Trust, but Verify! Better Entity Linking through Automatic Verification by Benjamin Heinzerling, Michael Strube, and Chin-Yew Lin has been accepted at EACL 2017.
Building on work done during a research internship at Microsoft Research Asia, the paper introduces a method for automatically verifying the results produced by an entity linking system, i.e., deciding whether a given entity mention has been linked to the correct entry in a knowledge base such as Wikipedia, or not.
The authors propose three knowledge-rich coherence measures that take into account geographic, temporal, and entity type information, and show that they can be used effectively to improve entity linking results.

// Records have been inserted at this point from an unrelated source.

/-! ### the transmit buffer -/
@[simp] theorem State.setTx_cfg (r : Ring) (s : State) : (s.setTx r).cfg = s.cfg := rfl
@[simp] theorem State.setTx_rx (r : Ring) (s : State) : (s.setTx r).rx = s.rx := rfl
@[simp] theorem State.setTx_tx (r : Ring) (s : State) : (s.setTx r).tx = r := rfl
@[simp] theorem State.setTx_everWritten (r : Ring) (s : State) : (s.setTx r).everWritten = s.everWritten := rfl
@[simp] theorem State.setTx_configured (r : Ring) (s : State) : (s.setTx r).configured = s.configured := rfl
@[simp] theorem State.setTx_fgPc (r : Ring) (s : State) : (s.setTx r).fgPc = s.fgPc := rfl
@[simp] theorem State.setTx_fgOp (r : Ring) (s : State) : (s.setTx r).fgOp = s.fgOp := rfl
@[simp] theorem State.setTx_fgData (r : Ring) (s : State) : (s.setTx r).fgData = s.fgData := rfl
@[simp] theorem State.setTx_fgBaud (r : Ring) (s : State) : (s.setTx r).fgBaud = s.fgBaud := rfl
@[simp] theorem State.setTx_fgFrame (r : Ring) (s : State) : (s.setTx r).fgFrame = s.fgFrame := rfl
@[simp] theorem State.setTx_rspLog (r : Ring) (s : State) : (s.setTx r).rspLog = s.rspLog := rfl
@[simp] theorem State.setTx_rxen (r : Ring) (s : State) : (s.setTx r).rxen = s.rxen := rfl
@[simp] theorem State.setTx_txen (r : Ring) (s : State) : (s.setTx r).txen = s.txen := rfl
@[simp] theorem State.setTx_rxcIe (r : Ring) (s : State) : (s.setTx r).rxcIe = s.rxcIe := rfl
@[simp] theorem State.setTx_txeIe (r : Ring) (s : State) : (s.setTx r).txeIe = s.txeIe := rfl
@[simp] theorem State.setTx_hwBaud (r : Ring) (s : State) : (s.setTx r).hwBaud = s.hwBaud := rfl
@[simp] theorem State.setTx_hwFrame (r : Ring) (s : State) : (s.setTx r).hwFrame = s.hwFrame := rfl
@[simp] theorem State.setTx_pinCfg (r : Ring) (s : State) : (s.setTx r).pinCfg = s.pinCfg := rfl
@[simp] theorem State.setTx_hwDre (r : Ring) (s : State) : (s.setTx r).hwDre = s.hwDre := rfl
@[simp] theorem State.setTx_hwTxc (r : Ring) (s : State) : (s.setTx r).hwTxc = s.hwTxc := rfl
@[simp] theorem State.setTx_hwRxc (r : Ring) (s : State) : (s.setTx r).hwRxc = s.hwRxc := rfl
@[simp] theorem State.setTx_hwRxdata (r : Ring) (s : State) : (s.setTx r).hwRxdata = s.hwRxdata := rfl
@[simp] theorem State.setTx_hwRxerr (r : Ring) (s : State) : (s.setTx r).hwRxerr = s.hwRxerr := rfl
@[simp] theorem State.setTx_hwTxdata (r : Ring) (s : State) : (s.setTx r).hwTxdata = s.hwTxdata := rfl
@[simp] theorem State.setTx_hwShiftBusy (r : Ring) (s : State) : (s.setTx r).hwShiftBusy = s.hwShiftBusy := rfl
@[simp] theorem State.setTx_hwShift (r : Ring) (s : State) : (s.setTx r).hwShift = s.hwShift := rfl
@[simp] theorem State.setTx_txLine (r : Ring) (s : State) : (s.setTx r).txLine = s.txLine := rfl
@[simp] theorem State.setTx_gie (r : Ring) (s : State) : (s.setTx r).gie = s.gie := rfl
@[simp] theorem State.setTx_faulted (r : Ring) (s : State) : (s.setTx r).faulted = s.faulted := rfl
@[simp] theorem State.setTx_schedule (r : Ring) (s : State) : (s.setTx r).schedule = s.schedule := rfl
@[simp] theorem State.setTx_draws (r : Ring) (s : State) : (s.setTx r).draws = s.draws := rfl
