/-- A step that stays in the loop keeps the transmitter enabled and raises no fault. -/
theorem Waiting.of_move {loop : Phase → Prop} {e : Event} {s t : State} (h : Waiting loop s) (hl : waitsOnly loop)
    (hmove : Move e s t) (ht : loop t.fgPc) : Waiting loop t := by
  obtain ⟨-, hoff, hcfg⟩ := hl _ h.phase
  refine ⟨hmove.invariant h.inv, ?_, hmove.faulted_none h.inv h.running hcfg, ht⟩
  obtain ⟨-, hkeep, -⟩ | ⟨-, -, hset, -⟩ | ⟨⟨-, hp⟩, -⟩ := hmove.enables_cases
  · exact hkeep.trans h.txen
  · exact hset
  · exact absurd hp hoff

/-- From the flush steps a step leads to one of them, to `IDLE` or to `END_OFF`. -/
theorem Move.flushLoop_cases {e : Event} {s t : State} (h : Move e s t) (hw : Waiting flushLoop s) :
    flushLoop t.fgPc ∨ t.fgPc = .idle ∨ t.fgPc = .endOff := by
  have hf := hw.fgEnabled waitsOnly_flushLoop
  obtain ⟨-, hfg⟩ | ⟨-, hpc, -⟩ := h.of_busy (busy_of_fgEnabled hf)
  · have ends (he : FlushEnds s) : t.fgPc = .idle ∨ t.fgPc = .endOff :=
      (hfg.eq_of_flushEnds hf he hw.inv.phase).imp (fun ht => by rw [ht]; rfl) (fun ht => by rw [ht]; rfl)
    obtain hp | hp | hp := hw.phase
    · obtain hever | he := flGate_cases hp
      · exact .inl (.inr (.inl (by rw [hfg.unique (.flushGo hf hp hever)]; rfl)))
      · exact .inr (ends he)
    · obtain hwait | he := flTest_cases hp
      · exact .inl (.inr (.inr (by rw [hfg.unique (.flushWait hf hp hwait)]; rfl)))
      · exact .inr (ends he)
    · obtain rfl | ⟨c, -, rfl⟩ | ⟨hd, -⟩ := hfg.pollPhase_cases (p := .flTest) (hp ▸ .flush) hf
      · exact .inl (.inr (.inl rfl))
      · exact .inl (.inr (.inl rfl))
      · exact absurd hd hw.inv.not_underflows
  · exact .inl (hpc ▸ hw.phase)

/-- From the phases of a `WRITE` a step leads to one of them or to `IDLE`. -/
theorem Move.writeLoop_cases {e : Event} {s t : State} (h : Move e s t) (hw : Waiting writeLoop s) :
    writeLoop t.fgPc ∨ t.fgPc = .idle := by
  have hf := hw.fgEnabled waitsOnly_writeLoop
  obtain ⟨-, hfg⟩ | ⟨-, hpc, -⟩ := h.of_busy (busy_of_fgEnabled hf)
  · obtain hp | hp | hp := hw.phase
    · by_cases hfast : s.txeIe = false ∧ s.hwDre = true
      · obtain ⟨hdisarmed, hready⟩ := hfast
        exact .inr (by rw [hfg.unique (.writeFast hf hp hdisarmed hready)]; rfl)
      · obtain ⟨-, hhead, -, -⟩ := hw.inv.txWf
        by_cases hfull : (s.tx.head + 1) % s.cfg.nTx = s.tx.tail
        · exact .inl (.inr (.inl (by rw [hfg.unique (.writeFull hf hp hfast hfull)]; rfl)))
        · exact .inr (by rw [hfg.unique (.writeSlow hf hp hfast hfull hhead)]; rfl)
    · obtain rfl | ⟨c, -, rfl⟩ | ⟨hd, -⟩ := hfg.pollPhase_cases (p := .wrRoom) (hp ▸ .write) hf
      · exact .inl (.inr (.inr rfl))
      · exact .inl (.inr (.inr rfl))
      · exact absurd hd hw.inv.not_underflows
    · rw [hfg.unique (.writeRoom hf hp)]
      refine .inl ?_
      split
      · exact .inr (.inl rfl)
      · exact .inl rfl
  · exact .inl (hpc ▸ hw.phase)

/-! ### A run that stands still -/

section Stalled

variable {loop : Phase → Prop} {ε : Nat → Event} {σ : Nat → State} {n : Nat}

/-- From the moment `n` on a command stays in a loop and the transmit path stands still. -/
structure Stalled (loop : Phase → Prop) (σ : Nat → State) (n : Nat) : Prop where
  waiting : ∀ m, n ≤ m → Waiting loop (σ m)
  cfg : ∀ m, n ≤ m → (σ m).cfg = (σ n).cfg
  tx : ∀ m, n ≤ m → (σ m).tx = (σ n).tx
  transmitter : ∀ m, n ≤ m → (σ m).transmitter = (σ n).transmitter

theorem Waiting.withDraws {s : State} (h : Waiting loop s) (l : List Event) (d : Nat) :
    Waiting loop { s with schedule := l, draws := d } :=
  ⟨h.inv.withDraws l d, h.txen, h.running, h.phase⟩

/-- A step inside a loop brings some byte nearer to the line, or leaves the transmit path. -/
theorem isRun.undelivered_cases (hrun : isRun ε σ) (hl : waitsOnly loop) {m : Nat} (h : Waiting loop (σ m))
    (h' : Waiting loop (σ (m + 1))) :
    undelivered (σ (m + 1)) < undelivered (σ m) ∨
    ((σ (m + 1)).tx = (σ m).tx ∧ (σ (m + 1)).transmitter = (σ m).transmitter) := by
  obtain ⟨l, d, hmove⟩ := isRun_move hrun m
  obtain ⟨hbusy, -⟩ := hl _ h'.phase
  exact hmove.undelivered_cases (h.inv.withDraws l d) (hmove.written_of_busy hbusy)

theorem undelivered_eq {s t : State} (hcfg : t.cfg = s.cfg) (htx : t.tx = s.tx) (hu : t.transmitter = s.transmitter) :
    undelivered t = undelivered s := by
  have hdre : t.hwDre = s.hwDre := congrArg Transmitter.dre hu
  have hbusy : t.hwShiftBusy = s.hwShiftBusy := congrArg Transmitter.busy hu
  rw [undelivered, undelivered, hcfg, htx, hdre, hbusy]

theorem isRun_cfg (hrun : isRun ε σ) (m : Nat) : (σ (m + 1)).cfg = (σ m).cfg := by
  obtain ⟨l, d, hmove⟩ := isRun_move hrun m
  exact hmove.cfg_eq

/-- What is left to be sent cannot shrink for ever, so a loop that never ends comes to stand still. -/
theorem isRun.stalls (hrun : isRun ε σ) (hl : waitsOnly loop) (h : ∀ m, n ≤ m → Waiting loop (σ m)) :
    ∃ k, n ≤ k ∧ Stalled loop σ k := by
  have hstep (m : Nat) (hm : n ≤ m) := hrun.undelivered_cases hl (h m hm) (h (m + 1) (Nat.le_succ_of_le hm))
  have hle (m : Nat) (hm : m ≥ n) : undelivered (σ (m + 1)) ≤ undelivered (σ m) := by
    obtain hlt | ⟨htx, hu⟩ := hstep m hm
    · exact hlt.le
    · exact (undelivered_eq (isRun_cfg hrun m) htx hu).le
  obtain ⟨k, hk⟩ := WellFoundedLT.antitone_chain_condition (antitone_add_nat_of_succ_le (f := fun m => undelivered (σ m)) hle)
  have hstill (m : Nat) (hm : k + n ≤ m) :
      (σ (m + 1)).tx = (σ m).tx ∧ (σ (m + 1)).transmitter = (σ m).transmitter := by
    have hconst : undelivered (σ (m + 1)) = undelivered (σ m) := by
      have hnow := hk (m - n) (by omega)
      have hnext := hk (m + 1 - n) (by omega)
      rw [Nat.sub_add_cancel (by omega)] at hnow hnext
      exact hnext.symm.trans hnow
    exact (hstep m (by omega)).resolve_left (by omega)
  refine ⟨k + n, by omega, fun m hm => h m (by omega), fun m hm => ?_, fun m hm => ?_, fun m hm => ?_⟩
  · induction m, hm using Nat.le_induction with
    | base => rfl
    | succ m hm ih => exact (isRun_cfg hrun m).trans ih
  · induction m, hm using Nat.le_induction with
    | base => rfl
    | succ m hm ih => exact (hstill m hm).1.trans ih
  · induction m, hm using Nat.le_induction with
    | base => rfl
    | succ m hm ih => exact (hstill m hm).2.trans ih

/-- Fairness takes a transmit step that stays enabled, and a transmitter that stands still has none. -/
theorem Stalled.transmitter_idle (h : Stalled loop σ n) (hf : fairRun ε σ) :
    (σ n).hwDre = true ∧ (σ n).hwShiftBusy = false := by
  have hen (m : Nat) (hm : n ≤ m) : (σ m).txen = true := (h.waiting m hm).txen
  have hfree : (σ n).hwShiftBusy = false := by
    by_contra hbusy
    obtain ⟨m, hm, hu⟩ := hf.finishes hen (Bool.of_not_eq_false hbusy) fun hready m hm _ =>
      (congrArg Transmitter.dre (h.transmitter (m + 1) (Nat.le_succ_of_le hm))).trans hready
    exact hbusy (congrArg Transmitter.busy ((h.transmitter m hm).symm.trans hu))
  refine ⟨?_, hfree⟩
  by_contra hfull
  obtain ⟨m, hm, hu⟩ := hf.loads hen (Bool.eq_false_of_not_eq_true hfull) hfree
  exact hfull (congrArg Transmitter.dre ((h.transmitter m hm).symm.trans hu))

theorem not_isEmpty_of_full {N : Nat} {r : Ring} (hN : 2 ≤ N) (hhead : r.head < N) (hfull : (r.head + 1) % N = r.tail) :
    r.isEmpty = false := by
  rw [Ring.isEmpty, beq_eq_false_iff_ne]
  exact fun hempty => succ_mod_ne_self hN hhead (hfull.trans hempty.symm)

/-- The state `s` of a stalled run in which the foreground's step is taken, leading to `t`: both wait, and both have the
transmit path of `u`. -/
structure StalledStep (loop : Phase → Prop) (u s t : State) : Prop where
  move : Move .fg s t
  before : Waiting loop s
  after : Waiting loop t
  cfg : s.cfg = u.cfg
  tx : s.tx = u.tx
  transmitter : s.transmitter = u.transmitter
  transmitter' : t.transmitter = u.transmitter

/-- Where the foreground's step is fair, it is taken in every phase that the loop comes to. -/
theorem Stalled.takes (h : Stalled loop σ n) (hl : waitsOnly loop) (hrun : isRun ε σ) (hfair : weaklyFair .fg ε σ)
    {p : Phase} (hp : ∃ m, n ≤ m ∧ (σ m).fgPc = p) :
    ∃ k s, n ≤ k ∧ s.fgPc = p ∧ StalledStep loop (σ n) s (σ k) := by
  obtain ⟨m, hm, hp⟩ := hp
  obtain ⟨k, hk, hpk, he⟩ := hfair.taken (P := fun k => (σ k).fgPc = p) hp
    (fun k hk _ => (h.waiting k (hm.trans hk)).fgEnabled hl) fun k hk hpk hne => by
      obtain ⟨l, d, hmove⟩ := isRun_move hrun k
      obtain ⟨hbusy, -⟩ := hl _ (h.waiting k (hm.trans hk)).phase
      obtain ⟨he, -⟩ | ⟨-, hpc, -⟩ := hmove.of_busy hbusy
      · exact absurd he hne
      · exact hpc.trans hpk
  have hnk := hm.trans hk
  obtain ⟨l, d, hmove⟩ := isRun_move hrun k
  rw [he] at hmove
  exact ⟨k + 1, { σ k with schedule := l, draws := d }, Nat.le_succ_of_le hnk, hpk, hmove, (h.waiting k hnk).withDraws l d,
    h.waiting _ (Nat.le_succ_of_le hnk), h.cfg k hnk, h.tx k hnk, h.transmitter k hnk,
    h.transmitter _ (Nat.le_succ_of_le hnk)⟩

/-- From a phase that polls the loop goes on to the phase after it. -/
theorem Stalled.goes_on (h : Stalled loop σ n) (hl : waitsOnly loop) (hrun : isRun ε σ) (hfair : weaklyFair .fg ε σ)
    {p q : Phase} (hpq : PollPhase p q) (hp : ∃ m, n ≤ m ∧ (σ m).fgPc = p) : ∃ m, n ≤ m ∧ (σ m).fgPc = q := by
  obtain ⟨k, s, hk, rfl, hs⟩ := h.takes hl hrun hfair hp
  obtain ht | ⟨c, -, ht⟩ | ⟨hd, -⟩ := hs.move.pollPhase_cases hpq (hs.before.fgEnabled hl)
  · exact ⟨k, hk, by rw [ht]; rfl⟩
  · exact ⟨k, hk, by rw [ht]; rfl⟩
  · exact absurd hd hs.before.inv.not_underflows

/-- A phase that polls would drain a byte that the buffer holds, so a stalled run is in none with a byte buffered. -/
theorem Stalled.not_polling (h : Stalled loop σ n) (hl : waitsOnly loop) (hf : fairRun ε σ)
    (hfair : weaklyFair .fg ε σ) (harmed : (σ n).tx.isEmpty = false) {p q : Phase} (hpq : PollPhase p q)
    (hp : ∃ m, n ≤ m ∧ (σ m).fgPc = p) : False := by
  obtain ⟨hready, -⟩ := h.transmitter_idle hf
  obtain ⟨k, s, -, rfl, hs⟩ := h.takes hl hf.1 hfair hp
  have hreq : s.txReq = true := by
    rw [txReq_iff, hs.before.inv.armed, hs.tx, harmed]
    exact ⟨rfl, (congrArg Transmitter.dre hs.transmitter).trans hready⟩
  obtain ⟨c, hc⟩ := hs.before.inv.exists_oldest_of_txReq hreq
  have hdrained := hs.move.unique (.pollPhaseDrain (hs.before.fgEnabled hl) hpq hc)
  have hbusy : (σ k).hwDre = false := by rw [hdrained]; rfl
  have hsame : (σ k).hwDre = (σ n).hwDre := congrArg Transmitter.dre hs.transmitter'
  simp [hsame, hready] at hbusy

/-- The flush steps do not stall: with a byte buffered they come to `FL_POLL`, with none to an `FL_TEST` that ends
them. -/
theorem Stalled.not_flushLoop (h : Stalled flushLoop σ n) (hf : fairRun ε σ) (hfair : weaklyFair .fg ε σ) : False := by
  have ⟨hrun, _⟩ := hf
  have hl := waitsOnly_flushLoop
  obtain ⟨hready, hfree⟩ := h.transmitter_idle hf
  have not_ended {s t : State} (hs : StalledStep flushLoop (σ n) s t) (he : FlushEnds s) : False := by
    obtain ⟨hidle, hoff, -⟩ := hl _ hs.after.phase
    obtain ht | ht := hs.move.eq_of_flushEnds (hs.before.fgEnabled hl) he hs.before.inv.phase
    · exact hidle (by rw [ht]; rfl)
    · exact hoff (by rw [ht]; rfl)
  have hgate (hp : ∃ m, n ≤ m ∧ (σ m).fgPc = .flGate) : ∃ m, n ≤ m ∧ (σ m).fgPc = .flTest := by
    obtain ⟨k, s, hk, hp, hs⟩ := h.takes hl hrun hfair hp
    obtain hever | he := flGate_cases hp
    · exact ⟨k, hk, by rw [hs.move.unique (.flushGo (hs.before.fgEnabled hl) hp hever)]; rfl⟩
    · exact (not_ended hs he).elim
  have htest : ¬∃ m, n ≤ m ∧ (σ m).fgPc = .flTest := by
    intro hp
    obtain ⟨k, s, hk, hp, hs⟩ := h.takes hl hrun hfair hp
    cases hempty : (σ n).tx.isEmpty with
    | false =>
      have harmed : s.txeIe = true := by rw [hs.before.inv.armed, hs.tx, hempty]; rfl
      have ht := hs.move.unique (.flushWait (hs.before.fgEnabled hl) hp (.inl harmed))
      exact h.not_polling hl hf hfair hempty .flush ⟨k, hk, by rw [ht]; rfl⟩
    | true =>
      have hdisarmed : s.txeIe = false := by rw [hs.before.inv.armed, hs.tx, hempty]; rfl
      have hcomplete : s.hwTxc = true :=
        hs.before.inv.reported (hs.before.inv.flushing (.inl hp)) ((congrArg Transmitter.dre hs.transmitter).trans hready)
          ((congrArg Transmitter.busy hs.transmitter).trans hfree)
      exact not_ended hs (.test hp hdisarmed hcomplete)
  obtain hp | hp | hp := (h.waiting n le_rfl).phase
  · exact htest (hgate ⟨n, le_rfl, hp⟩)
  · exact htest ⟨n, le_rfl, hp⟩
  · exact htest (h.goes_on hl hrun hfair .flush ⟨n, le_rfl, hp⟩)

/-- A `WRITE` does not stall: with a full buffer it comes to `WR_POLL`, with room to a `WR_TRY` that ends it. -/
theorem Stalled.not_writeLoop (h : Stalled writeLoop σ n) (hf : fairRun ε σ) (hfair : weaklyFair .fg ε σ) : False := by
  have ⟨hrun, _⟩ := hf
  have hl := waitsOnly_writeLoop
  have htry : ¬∃ m, n ≤ m ∧ (σ m).fgPc = .wrTry := by
    intro hp
    obtain ⟨k, s, hk, hp, hs⟩ := h.takes hl hrun hfair hp
    have hfg := hs.before.fgEnabled hl
    obtain ⟨hidle, -⟩ := hl _ hs.after.phase
    obtain ⟨-, hhead, -, -⟩ := hs.before.inv.txWf
    by_cases hfast : s.txeIe = false ∧ s.hwDre = true
    · obtain ⟨hdisarmed, hready⟩ := hfast
      exact hidle (by rw [hs.move.unique (.writeFast hfg hp hdisarmed hready)]; rfl)
    · by_cases hfull : (s.tx.head + 1) % s.cfg.nTx = s.tx.tail
      · have hbyte : (σ n).tx.isEmpty = false := hs.tx ▸ not_isEmpty_of_full s.cfg.nTx_lo hhead hfull
        have ht := hs.move.unique (.writeFull hfg hp hfast hfull)
        exact h.not_polling hl hf hfair hbyte .write ⟨k, hk, by rw [ht]; rfl⟩
      · exact hidle (by rw [hs.move.unique (.writeSlow hfg hp hfast hfull hhead)]; rfl)
  have hroom : ¬∃ m, n ≤ m ∧ (σ m).fgPc = .wrRoom := by
    intro hp
    obtain ⟨k, s, hk, hp, hs⟩ := h.takes hl hrun hfair hp
    have ht := hs.move.unique (.writeRoom (hs.before.fgEnabled hl) hp)
    obtain ⟨-, hhead, -, -⟩ := hs.before.inv.txWf
    by_cases hfull : s.tx.isFull s.cfg.nTx = true
    · have hbyte : (σ n).tx.isEmpty = false :=
        hs.tx ▸ not_isEmpty_of_full s.cfg.nTx_lo hhead ((Ring.isFull_iff _ _).mp hfull)
      exact h.not_polling hl hf hfair hbyte .write ⟨k, hk, by rw [ht, if_pos hfull]; rfl⟩
    · exact htry ⟨k, hk, by rw [ht, if_neg hfull]; rfl⟩
  obtain hp | hp | hp := (h.waiting n le_rfl).phase
  · exact htry ⟨n, le_rfl, hp⟩
  · exact hroom (h.goes_on hl hrun hfair .write ⟨n, le_rfl, hp⟩)
  · exact hroom ⟨n, le_rfl, hp⟩
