-- ==== Sys2Proof/Machine/Header.lean ====
section
/-! DEFINITION. The header: `Header(T, n)` and `ParseHeader` (43_header_codec.md R120, R121; layout 30_encoding.md R60 to
R62). -/

namespace Sys2Proof.Machine

/-- The value of a codeword as written: `word mod 2^len` (R120). -/
def Entry.value (e : Entry) : Nat := e.word.toNat % 2 ^ e.len.toNat

/-- One header entry (R61). -/
def entryBytes (T : Table) (s : Symbol) : List Byte :=
  s :: (T.get s).len :: leBytes (T.get s).value (ceil8 (T.get s).len.toNat)

/-- The header without its first two bytes (R120). -/
def headerBody (T : Table) (n : Nat) : List Byte :=
  BitVec.ofNat 8 (T.alphabet.length - 1) :: (leBytes n 4 ++ T.alphabet.flatMap (entryBytes T))

/-- `Header(T, n)` (R120). -/
def header (T : Table) (n : Nat) : Except Status (List Byte) :=
  if T.alphabet.isEmpty then .error .emptyAlphabet
  else .ok (leBytes (2 + (headerBody T n).length) 2 ++ headerBody T n)

/-- Read `count` entries from the bytes that are left, `pos` bytes having been consumed (R121): the table, the bytes
consumed, or TruncatedHeader at the first field that does not fit. -/
def parseEntries : Nat → Table → Nat → List Byte → Except Status (Table × Nat)
  | 0, T, pos, _ => .ok (T, pos)
  | count + 1, T, pos, bytes =>
    match bytes with
    | s :: len :: rest =>
      match takeBytes (ceil8 len.toNat) rest with
      | none => .error .truncatedHeader
      | some (w, rest') =>
        parseEntries count (T.put s { len := len, word := BitVec.ofNat 255 (leVal w % 2 ^ len.toNat) })
          (pos + 2 + ceil8 len.toNat) rest'
    | _ => .error .truncatedHeader

/-- `ParseHeader` over the bytes available (R121), into the all-absent table `T₀`: table, source length, bytes consumed.
The first three fields take 7 bytes; each of them missing gives TruncatedHeader. -/
def parseHeader (T₀ : Table) (bytes : List Byte) : Except Status (Table × Nat × Nat) :=
  match bytes with
  | t0 :: t1 :: asm1 :: n0 :: n1 :: n2 :: n3 :: rest =>
    match parseEntries (asm1.toNat + 1) T₀ 7 rest with
    | .error st => .error st
    | .ok (T, pos) =>
      if leVal [t0, t1] = pos then .ok (T, leVal [n0, n1, n2, n3], pos) else .error .headerSizeMismatch
  | _ => .error .truncatedHeader

end Sys2Proof.Machine
end

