-- ==== Sys2Proof/Machine/Encoder.lean ====
section
/-! DEFINITION. Encoder: the commands ENCODE and ENCFILE (44_encoder.md). -/

namespace Sys2Proof.Machine

/-- ENCODE (R131). -/
def execEncode (s : State) : Result :=
  withSource s fun x =>
    match encodeBits s.enc.ct x with
    | .error st => fail .enc st s
    | .ok q => deliverEout (pack q) s

/-- ENCFILE (R132): the header is formed first, so EmptyAlphabet comes before UnknownSymbol. -/
def execEncfile (s : State) : Result :=
  withSource s fun x =>
    match header s.enc.ct s.enc.srcLen.toNat with
    | .error st => fail .enc st s
    | .ok h =>
      match encodeBits s.enc.ct x with
      | .error st => fail .enc st s
      | .ok q => deliverEout (h ++ pack q) s

end Sys2Proof.Machine
end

For example, consider this beginning of a news article:
DUBLIN 1996-08-31 Result of the Tattersalls Breeders Stakes , a race for two-year-olds run over six furlongs at The Curragh…
While this article is clearly about a horse race in Ireland, current entity linking systems will happily link the entity mention Breeders Stakes to the Wikipedia entry about a Canadian horse race of the same name, since this is the best match, and the Irish horse race doesn't have a Wikipedia entry.
For computational reasons, current systems do not consider geographic, temporal or other aspects of coherence directly. Instead they optimize a generic notion of coherence based on semantic relatedness. In cases like the example above, this can be misleading: Even though the Canadian horse race shows high semantic relatedness to Tattersalls (a race horse auctioner based in the UK and Ireland) and The Curragh (a famous horse race track in Ireland), low geographic coherence is evidence for a potential error.
The proposed automatic verification method avoids the computational issues limiting current systems and allows incorporating knowledge-rich aspects such as geographic coherence, which would be infeasible otherwise.